__Assignment__: Below are the records; copy exactly the stretch from the line containing "(countDraw s).fb = s.fb := rfl" through the line containing "k r s).sp = s.sp := rfl", both ends included, and nothing else.

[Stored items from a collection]
========================================================================

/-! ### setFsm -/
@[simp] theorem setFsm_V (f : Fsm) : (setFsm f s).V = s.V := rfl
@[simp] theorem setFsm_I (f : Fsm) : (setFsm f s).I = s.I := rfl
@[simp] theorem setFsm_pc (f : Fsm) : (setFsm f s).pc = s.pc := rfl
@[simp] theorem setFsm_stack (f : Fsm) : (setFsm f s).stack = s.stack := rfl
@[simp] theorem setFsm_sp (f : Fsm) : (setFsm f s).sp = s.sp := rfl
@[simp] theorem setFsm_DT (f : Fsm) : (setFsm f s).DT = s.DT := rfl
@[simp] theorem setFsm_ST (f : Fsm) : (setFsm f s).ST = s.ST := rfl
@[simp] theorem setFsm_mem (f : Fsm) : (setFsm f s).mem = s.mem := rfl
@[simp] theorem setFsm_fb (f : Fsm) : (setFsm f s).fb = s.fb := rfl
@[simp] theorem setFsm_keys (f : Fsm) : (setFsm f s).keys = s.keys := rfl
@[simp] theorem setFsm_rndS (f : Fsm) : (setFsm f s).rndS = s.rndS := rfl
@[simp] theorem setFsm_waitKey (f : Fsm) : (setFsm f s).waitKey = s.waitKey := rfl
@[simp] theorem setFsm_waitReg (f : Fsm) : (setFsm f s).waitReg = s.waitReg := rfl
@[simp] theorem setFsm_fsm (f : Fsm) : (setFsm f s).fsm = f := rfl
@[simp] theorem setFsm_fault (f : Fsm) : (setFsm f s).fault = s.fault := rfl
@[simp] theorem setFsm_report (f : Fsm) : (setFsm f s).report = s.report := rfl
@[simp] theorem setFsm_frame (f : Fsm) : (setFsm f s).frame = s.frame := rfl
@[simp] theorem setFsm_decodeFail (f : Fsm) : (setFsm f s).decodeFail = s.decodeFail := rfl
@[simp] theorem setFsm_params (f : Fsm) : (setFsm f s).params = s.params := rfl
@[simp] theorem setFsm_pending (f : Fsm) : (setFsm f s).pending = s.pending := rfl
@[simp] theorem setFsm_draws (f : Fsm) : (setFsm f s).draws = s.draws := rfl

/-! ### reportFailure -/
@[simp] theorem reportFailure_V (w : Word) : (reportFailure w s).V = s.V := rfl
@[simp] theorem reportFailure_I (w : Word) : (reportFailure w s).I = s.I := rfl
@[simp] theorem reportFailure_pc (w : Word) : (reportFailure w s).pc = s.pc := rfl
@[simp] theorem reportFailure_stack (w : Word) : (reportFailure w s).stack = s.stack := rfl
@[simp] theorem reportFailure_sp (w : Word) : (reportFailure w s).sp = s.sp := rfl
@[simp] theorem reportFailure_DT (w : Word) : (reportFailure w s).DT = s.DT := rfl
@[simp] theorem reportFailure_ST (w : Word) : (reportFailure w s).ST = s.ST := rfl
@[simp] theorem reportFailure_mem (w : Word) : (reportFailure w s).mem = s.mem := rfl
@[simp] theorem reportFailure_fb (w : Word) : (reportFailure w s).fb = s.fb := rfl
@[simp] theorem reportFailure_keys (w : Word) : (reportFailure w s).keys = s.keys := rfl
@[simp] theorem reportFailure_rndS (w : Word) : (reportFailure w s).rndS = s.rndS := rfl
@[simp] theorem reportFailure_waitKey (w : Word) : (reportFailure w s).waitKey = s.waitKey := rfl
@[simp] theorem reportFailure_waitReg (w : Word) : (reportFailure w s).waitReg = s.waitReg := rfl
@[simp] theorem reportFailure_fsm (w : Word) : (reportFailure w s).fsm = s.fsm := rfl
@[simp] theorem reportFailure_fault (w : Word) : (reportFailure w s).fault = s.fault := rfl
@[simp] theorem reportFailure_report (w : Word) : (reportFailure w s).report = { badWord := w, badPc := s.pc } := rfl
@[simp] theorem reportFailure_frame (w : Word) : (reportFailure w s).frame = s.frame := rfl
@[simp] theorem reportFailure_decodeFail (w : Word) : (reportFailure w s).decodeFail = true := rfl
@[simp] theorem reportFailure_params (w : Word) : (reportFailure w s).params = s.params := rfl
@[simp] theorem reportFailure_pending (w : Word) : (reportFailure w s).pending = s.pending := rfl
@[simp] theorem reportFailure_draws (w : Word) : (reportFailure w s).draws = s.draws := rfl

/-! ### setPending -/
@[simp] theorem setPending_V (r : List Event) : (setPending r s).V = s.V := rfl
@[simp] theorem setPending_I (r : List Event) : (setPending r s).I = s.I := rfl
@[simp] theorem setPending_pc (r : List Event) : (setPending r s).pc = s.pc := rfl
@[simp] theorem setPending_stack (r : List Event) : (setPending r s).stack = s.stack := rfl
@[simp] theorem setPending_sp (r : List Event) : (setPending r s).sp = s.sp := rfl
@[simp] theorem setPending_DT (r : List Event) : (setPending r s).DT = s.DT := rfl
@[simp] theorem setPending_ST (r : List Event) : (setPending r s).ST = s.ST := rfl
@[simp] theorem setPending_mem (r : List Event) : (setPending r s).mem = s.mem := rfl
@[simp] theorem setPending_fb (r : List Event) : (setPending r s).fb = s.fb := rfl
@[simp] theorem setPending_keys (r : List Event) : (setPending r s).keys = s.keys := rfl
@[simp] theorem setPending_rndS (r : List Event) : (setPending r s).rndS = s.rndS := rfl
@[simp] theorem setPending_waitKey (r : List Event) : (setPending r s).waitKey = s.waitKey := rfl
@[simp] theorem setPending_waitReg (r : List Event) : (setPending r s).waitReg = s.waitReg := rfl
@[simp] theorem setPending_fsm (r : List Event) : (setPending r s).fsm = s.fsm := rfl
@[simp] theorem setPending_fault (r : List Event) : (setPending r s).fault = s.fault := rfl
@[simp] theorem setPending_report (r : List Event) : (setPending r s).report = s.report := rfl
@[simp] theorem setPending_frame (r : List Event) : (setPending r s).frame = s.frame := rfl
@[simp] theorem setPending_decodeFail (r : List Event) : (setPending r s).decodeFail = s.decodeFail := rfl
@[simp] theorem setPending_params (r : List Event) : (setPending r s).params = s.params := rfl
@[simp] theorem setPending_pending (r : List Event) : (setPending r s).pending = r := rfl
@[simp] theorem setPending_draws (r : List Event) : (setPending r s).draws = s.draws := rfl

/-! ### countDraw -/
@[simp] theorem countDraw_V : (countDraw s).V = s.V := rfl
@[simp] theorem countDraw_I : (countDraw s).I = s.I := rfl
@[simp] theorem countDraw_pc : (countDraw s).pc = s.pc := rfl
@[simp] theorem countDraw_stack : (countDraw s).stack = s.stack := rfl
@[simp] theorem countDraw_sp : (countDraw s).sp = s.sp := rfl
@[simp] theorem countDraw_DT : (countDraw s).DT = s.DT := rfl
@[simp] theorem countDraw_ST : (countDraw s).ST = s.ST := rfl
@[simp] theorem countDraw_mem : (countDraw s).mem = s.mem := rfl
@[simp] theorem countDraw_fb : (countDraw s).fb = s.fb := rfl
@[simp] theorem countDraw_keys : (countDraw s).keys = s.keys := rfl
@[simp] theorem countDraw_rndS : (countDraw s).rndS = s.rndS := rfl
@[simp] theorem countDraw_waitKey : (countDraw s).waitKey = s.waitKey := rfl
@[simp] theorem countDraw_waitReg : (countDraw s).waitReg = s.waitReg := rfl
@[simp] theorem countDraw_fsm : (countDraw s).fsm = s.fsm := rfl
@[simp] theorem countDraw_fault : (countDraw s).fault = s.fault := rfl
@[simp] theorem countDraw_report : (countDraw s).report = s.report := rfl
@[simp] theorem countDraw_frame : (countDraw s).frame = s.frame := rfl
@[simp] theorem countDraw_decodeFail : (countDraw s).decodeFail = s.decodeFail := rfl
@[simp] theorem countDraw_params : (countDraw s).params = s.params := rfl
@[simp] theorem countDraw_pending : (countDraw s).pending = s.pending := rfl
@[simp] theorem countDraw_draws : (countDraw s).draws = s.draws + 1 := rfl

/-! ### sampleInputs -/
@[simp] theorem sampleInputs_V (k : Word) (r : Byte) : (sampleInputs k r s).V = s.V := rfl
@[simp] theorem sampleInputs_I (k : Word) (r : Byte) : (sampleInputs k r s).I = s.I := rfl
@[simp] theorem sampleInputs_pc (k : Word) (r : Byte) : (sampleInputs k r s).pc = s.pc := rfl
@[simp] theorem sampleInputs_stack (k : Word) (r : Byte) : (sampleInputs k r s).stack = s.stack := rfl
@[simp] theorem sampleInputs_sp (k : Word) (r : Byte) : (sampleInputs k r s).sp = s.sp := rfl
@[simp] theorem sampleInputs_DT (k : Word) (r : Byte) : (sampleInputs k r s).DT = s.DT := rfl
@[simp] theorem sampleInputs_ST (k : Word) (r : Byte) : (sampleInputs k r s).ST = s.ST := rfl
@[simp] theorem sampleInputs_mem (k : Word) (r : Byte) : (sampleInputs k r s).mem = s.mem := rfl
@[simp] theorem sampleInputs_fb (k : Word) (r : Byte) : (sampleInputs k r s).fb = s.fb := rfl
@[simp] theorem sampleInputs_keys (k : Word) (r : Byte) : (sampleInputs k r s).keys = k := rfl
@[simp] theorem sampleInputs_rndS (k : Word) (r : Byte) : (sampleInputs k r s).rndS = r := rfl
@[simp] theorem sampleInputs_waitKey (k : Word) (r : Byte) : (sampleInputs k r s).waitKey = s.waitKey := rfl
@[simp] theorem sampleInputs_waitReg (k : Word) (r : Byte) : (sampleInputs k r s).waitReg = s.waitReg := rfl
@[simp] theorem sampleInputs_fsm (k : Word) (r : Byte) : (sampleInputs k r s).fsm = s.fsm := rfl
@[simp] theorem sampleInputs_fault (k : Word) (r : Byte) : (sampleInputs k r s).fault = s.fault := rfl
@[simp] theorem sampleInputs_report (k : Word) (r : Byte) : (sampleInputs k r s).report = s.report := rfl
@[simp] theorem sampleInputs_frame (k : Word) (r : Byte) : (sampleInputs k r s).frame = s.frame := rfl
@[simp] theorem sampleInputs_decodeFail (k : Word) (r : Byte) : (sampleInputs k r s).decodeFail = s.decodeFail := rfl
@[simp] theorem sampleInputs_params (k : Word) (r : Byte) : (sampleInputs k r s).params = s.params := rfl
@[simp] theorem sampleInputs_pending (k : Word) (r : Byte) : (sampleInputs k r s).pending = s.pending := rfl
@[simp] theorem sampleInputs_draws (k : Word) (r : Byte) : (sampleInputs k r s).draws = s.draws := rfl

========================================================================

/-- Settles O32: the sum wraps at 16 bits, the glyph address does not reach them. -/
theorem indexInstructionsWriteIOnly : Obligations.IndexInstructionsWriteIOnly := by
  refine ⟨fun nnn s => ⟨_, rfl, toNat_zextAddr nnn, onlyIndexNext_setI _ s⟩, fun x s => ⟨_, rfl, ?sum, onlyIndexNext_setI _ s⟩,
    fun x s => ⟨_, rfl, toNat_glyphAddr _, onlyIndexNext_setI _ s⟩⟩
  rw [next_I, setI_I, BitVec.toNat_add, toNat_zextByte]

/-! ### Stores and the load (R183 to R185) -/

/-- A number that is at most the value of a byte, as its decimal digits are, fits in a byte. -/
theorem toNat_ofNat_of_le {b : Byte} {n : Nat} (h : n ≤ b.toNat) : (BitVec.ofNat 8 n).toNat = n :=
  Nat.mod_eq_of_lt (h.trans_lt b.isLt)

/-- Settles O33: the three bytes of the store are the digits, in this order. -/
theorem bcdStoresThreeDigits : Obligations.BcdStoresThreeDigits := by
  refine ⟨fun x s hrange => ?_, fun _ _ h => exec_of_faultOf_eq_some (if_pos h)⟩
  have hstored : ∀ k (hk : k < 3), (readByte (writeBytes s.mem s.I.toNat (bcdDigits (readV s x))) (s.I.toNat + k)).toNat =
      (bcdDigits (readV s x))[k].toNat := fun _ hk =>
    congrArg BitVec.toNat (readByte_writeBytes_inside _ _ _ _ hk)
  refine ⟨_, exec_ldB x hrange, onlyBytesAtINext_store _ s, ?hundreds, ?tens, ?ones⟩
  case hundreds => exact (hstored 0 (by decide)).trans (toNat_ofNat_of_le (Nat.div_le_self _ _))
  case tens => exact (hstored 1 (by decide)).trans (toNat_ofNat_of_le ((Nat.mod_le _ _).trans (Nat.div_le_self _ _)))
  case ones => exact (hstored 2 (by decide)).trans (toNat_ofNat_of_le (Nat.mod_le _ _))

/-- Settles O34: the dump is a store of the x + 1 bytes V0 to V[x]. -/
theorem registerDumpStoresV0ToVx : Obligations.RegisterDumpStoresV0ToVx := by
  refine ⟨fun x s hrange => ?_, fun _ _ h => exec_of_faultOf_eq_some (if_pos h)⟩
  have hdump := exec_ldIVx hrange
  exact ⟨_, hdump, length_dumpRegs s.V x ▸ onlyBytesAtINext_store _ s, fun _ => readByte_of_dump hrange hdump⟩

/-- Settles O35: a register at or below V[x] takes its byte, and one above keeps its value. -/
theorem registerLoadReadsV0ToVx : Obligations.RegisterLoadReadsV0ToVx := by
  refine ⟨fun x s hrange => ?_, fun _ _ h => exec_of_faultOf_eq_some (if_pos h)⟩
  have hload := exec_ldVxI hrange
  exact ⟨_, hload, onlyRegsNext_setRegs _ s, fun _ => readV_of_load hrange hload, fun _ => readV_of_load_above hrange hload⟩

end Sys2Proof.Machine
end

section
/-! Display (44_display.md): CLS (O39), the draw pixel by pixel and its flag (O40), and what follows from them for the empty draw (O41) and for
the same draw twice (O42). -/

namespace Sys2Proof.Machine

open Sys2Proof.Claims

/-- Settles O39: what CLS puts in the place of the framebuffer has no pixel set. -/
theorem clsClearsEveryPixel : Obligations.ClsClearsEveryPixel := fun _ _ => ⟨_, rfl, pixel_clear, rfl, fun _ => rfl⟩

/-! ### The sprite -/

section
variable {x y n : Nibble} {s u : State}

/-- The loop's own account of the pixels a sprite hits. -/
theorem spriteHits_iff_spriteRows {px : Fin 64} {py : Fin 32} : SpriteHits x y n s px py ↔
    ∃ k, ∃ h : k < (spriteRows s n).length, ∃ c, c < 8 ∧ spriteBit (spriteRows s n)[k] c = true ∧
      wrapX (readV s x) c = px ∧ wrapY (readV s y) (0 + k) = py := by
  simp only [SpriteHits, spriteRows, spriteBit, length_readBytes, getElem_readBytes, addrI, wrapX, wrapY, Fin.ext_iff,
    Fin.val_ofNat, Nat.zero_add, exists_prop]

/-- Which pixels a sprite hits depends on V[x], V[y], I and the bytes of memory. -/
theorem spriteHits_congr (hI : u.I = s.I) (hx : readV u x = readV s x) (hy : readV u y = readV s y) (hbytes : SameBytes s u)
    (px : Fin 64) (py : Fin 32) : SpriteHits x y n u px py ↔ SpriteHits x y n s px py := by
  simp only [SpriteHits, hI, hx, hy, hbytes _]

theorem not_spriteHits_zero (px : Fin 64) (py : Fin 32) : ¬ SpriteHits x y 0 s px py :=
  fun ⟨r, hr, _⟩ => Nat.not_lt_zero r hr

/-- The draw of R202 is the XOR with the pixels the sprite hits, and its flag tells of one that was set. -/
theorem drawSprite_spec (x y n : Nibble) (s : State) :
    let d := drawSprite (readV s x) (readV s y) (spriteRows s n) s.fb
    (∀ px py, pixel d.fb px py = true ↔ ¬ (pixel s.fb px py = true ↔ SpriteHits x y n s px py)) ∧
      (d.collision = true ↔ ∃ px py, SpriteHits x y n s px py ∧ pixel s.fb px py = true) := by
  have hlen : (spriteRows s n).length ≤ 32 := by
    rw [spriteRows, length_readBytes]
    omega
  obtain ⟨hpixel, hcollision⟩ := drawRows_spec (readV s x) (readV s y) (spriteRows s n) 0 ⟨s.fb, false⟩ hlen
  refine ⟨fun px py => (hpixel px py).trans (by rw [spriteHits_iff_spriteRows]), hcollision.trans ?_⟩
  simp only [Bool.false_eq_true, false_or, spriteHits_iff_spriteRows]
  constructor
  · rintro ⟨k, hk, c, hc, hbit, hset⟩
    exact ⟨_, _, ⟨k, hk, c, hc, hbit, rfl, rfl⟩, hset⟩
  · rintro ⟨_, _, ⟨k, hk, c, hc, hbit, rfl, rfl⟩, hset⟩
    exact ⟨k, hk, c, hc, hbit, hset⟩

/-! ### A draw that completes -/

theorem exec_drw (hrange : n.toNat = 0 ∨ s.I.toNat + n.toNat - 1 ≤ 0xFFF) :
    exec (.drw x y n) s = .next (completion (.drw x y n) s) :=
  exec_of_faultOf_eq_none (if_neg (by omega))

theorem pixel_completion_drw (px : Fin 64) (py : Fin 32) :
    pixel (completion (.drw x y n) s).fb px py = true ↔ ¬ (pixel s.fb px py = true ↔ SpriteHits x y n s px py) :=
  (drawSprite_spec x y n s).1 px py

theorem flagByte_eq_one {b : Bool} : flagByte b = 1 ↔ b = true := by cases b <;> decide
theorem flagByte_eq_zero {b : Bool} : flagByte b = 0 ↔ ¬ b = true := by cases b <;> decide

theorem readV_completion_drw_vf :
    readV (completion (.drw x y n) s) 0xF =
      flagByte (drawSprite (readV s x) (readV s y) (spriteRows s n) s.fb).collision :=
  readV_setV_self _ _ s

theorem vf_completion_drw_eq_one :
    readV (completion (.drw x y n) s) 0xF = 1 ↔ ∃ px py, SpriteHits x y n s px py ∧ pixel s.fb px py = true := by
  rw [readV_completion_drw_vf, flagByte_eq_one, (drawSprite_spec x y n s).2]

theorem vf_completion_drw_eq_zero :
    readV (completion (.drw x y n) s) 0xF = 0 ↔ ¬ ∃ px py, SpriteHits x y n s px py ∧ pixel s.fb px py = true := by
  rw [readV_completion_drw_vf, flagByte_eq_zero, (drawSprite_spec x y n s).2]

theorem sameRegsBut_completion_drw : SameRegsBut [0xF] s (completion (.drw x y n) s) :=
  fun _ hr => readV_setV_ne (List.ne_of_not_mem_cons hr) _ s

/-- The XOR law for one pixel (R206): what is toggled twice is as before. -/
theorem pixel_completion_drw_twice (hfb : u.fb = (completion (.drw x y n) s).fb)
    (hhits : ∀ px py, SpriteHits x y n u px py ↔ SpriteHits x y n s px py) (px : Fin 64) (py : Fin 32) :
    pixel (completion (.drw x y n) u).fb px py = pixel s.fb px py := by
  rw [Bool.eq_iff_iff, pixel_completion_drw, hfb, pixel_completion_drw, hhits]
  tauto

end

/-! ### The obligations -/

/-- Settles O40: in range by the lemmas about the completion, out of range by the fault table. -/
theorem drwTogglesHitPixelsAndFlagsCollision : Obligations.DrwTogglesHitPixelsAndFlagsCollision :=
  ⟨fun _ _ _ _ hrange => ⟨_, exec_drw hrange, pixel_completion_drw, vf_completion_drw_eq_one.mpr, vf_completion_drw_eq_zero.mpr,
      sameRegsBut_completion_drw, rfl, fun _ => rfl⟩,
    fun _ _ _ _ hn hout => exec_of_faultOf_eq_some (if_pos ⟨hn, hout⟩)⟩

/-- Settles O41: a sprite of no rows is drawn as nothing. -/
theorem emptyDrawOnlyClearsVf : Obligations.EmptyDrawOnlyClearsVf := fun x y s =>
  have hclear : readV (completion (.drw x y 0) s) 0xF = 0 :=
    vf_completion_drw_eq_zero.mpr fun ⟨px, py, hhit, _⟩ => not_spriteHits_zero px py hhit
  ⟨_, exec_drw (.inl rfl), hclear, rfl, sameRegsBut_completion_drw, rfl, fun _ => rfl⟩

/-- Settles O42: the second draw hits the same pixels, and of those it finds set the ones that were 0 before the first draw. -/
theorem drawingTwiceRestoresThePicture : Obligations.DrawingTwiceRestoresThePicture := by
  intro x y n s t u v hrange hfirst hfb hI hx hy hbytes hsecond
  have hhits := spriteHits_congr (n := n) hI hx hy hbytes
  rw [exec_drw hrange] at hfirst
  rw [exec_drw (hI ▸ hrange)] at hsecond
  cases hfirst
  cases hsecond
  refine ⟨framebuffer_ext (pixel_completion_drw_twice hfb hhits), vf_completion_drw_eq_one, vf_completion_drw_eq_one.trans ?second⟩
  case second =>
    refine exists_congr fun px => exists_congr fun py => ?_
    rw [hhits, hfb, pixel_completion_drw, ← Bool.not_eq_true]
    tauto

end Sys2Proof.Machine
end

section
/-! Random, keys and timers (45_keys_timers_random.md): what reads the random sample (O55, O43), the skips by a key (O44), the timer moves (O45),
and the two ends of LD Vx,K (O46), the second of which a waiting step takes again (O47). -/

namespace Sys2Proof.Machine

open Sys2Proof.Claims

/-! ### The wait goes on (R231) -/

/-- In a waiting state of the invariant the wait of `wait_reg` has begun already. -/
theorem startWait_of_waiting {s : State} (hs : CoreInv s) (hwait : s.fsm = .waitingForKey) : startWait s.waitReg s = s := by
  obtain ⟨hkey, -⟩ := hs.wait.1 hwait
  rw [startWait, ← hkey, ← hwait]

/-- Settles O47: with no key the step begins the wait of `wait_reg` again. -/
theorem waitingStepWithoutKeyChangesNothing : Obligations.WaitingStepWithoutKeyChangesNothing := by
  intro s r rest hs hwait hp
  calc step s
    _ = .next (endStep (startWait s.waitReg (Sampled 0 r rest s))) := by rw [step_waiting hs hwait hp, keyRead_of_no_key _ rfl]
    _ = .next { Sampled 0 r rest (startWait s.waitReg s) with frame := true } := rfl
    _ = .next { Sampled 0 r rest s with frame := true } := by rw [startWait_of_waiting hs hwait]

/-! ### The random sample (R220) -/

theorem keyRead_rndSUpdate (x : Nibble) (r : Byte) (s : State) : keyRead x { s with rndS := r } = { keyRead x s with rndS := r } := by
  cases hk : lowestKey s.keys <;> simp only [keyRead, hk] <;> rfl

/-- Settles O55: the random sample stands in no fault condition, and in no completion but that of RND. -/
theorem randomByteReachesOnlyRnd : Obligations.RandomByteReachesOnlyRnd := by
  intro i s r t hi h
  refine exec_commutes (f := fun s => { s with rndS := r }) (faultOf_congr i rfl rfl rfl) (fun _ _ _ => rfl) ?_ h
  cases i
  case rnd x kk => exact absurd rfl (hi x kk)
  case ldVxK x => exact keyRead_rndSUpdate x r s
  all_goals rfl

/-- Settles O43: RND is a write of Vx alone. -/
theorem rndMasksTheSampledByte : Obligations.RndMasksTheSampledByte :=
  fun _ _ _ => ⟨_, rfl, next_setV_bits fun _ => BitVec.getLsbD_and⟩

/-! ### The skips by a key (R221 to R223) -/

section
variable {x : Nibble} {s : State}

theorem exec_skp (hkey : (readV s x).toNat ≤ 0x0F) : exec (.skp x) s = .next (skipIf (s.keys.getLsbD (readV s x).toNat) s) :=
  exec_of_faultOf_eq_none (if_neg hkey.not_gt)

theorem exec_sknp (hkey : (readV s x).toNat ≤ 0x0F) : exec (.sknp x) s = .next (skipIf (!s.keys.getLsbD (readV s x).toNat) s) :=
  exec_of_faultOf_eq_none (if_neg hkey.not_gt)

========================================================================

__Result of the exercise__:
@[simp] theorem countDraw_fb : (countDraw s).fb = s.fb := rfl
@[simp] theorem countDraw_keys : (countDraw s).keys = s.keys := rfl
@[simp] theorem countDraw_rndS : (countDraw s).rndS = s.rndS := rfl
@[simp] theorem countDraw_waitKey : (countDraw s).waitKey = s.waitKey := rfl
@[simp] theorem countDraw_waitReg : (countDraw s).waitReg = s.waitReg := rfl
@[simp] theorem countDraw_fsm : (countDraw s).fsm = s.fsm := rfl
@[simp] theorem countDraw_fault : (countDraw s).fault = s.fault := rfl
@[simp] theorem countDraw_report : (countDraw s).report = s.report := rfl
@[simp] theorem countDraw_frame : (countDraw s).frame = s.frame := rfl
@[simp] theorem countDraw_decodeFail : (countDraw s).decodeFail = s.decodeFail := rfl
@[simp] theorem countDraw_params : (countDraw s).params = s.params := rfl
@[simp] theorem countDraw_pending : (countDraw s).pending = s.pending := rfl
@[simp] theorem countDraw_draws : (countDraw s).draws = s.draws + 1 := rfl

/-! ### sampleInputs -/
@[simp] theorem sampleInputs_V (k : Word) (r : Byte) : (sampleInputs k r s).V = s.V := rfl
@[simp] theorem sampleInputs_I (k : Word) (r : Byte) : (sampleInputs k r s).I = s.I := rfl
@[simp] theorem sampleInputs_pc (k : Word) (r : Byte) : (sampleInputs k r s).pc = s.pc := rfl
@[simp] theorem sampleInputs_stack (k : Word) (r : Byte) : (sampleInputs k r s).stack = s.stack := rfl
@[simp] theorem sampleInputs_sp (k : Word) (r : Byte) : (sampleInputs k r s).sp = s.sp := rfl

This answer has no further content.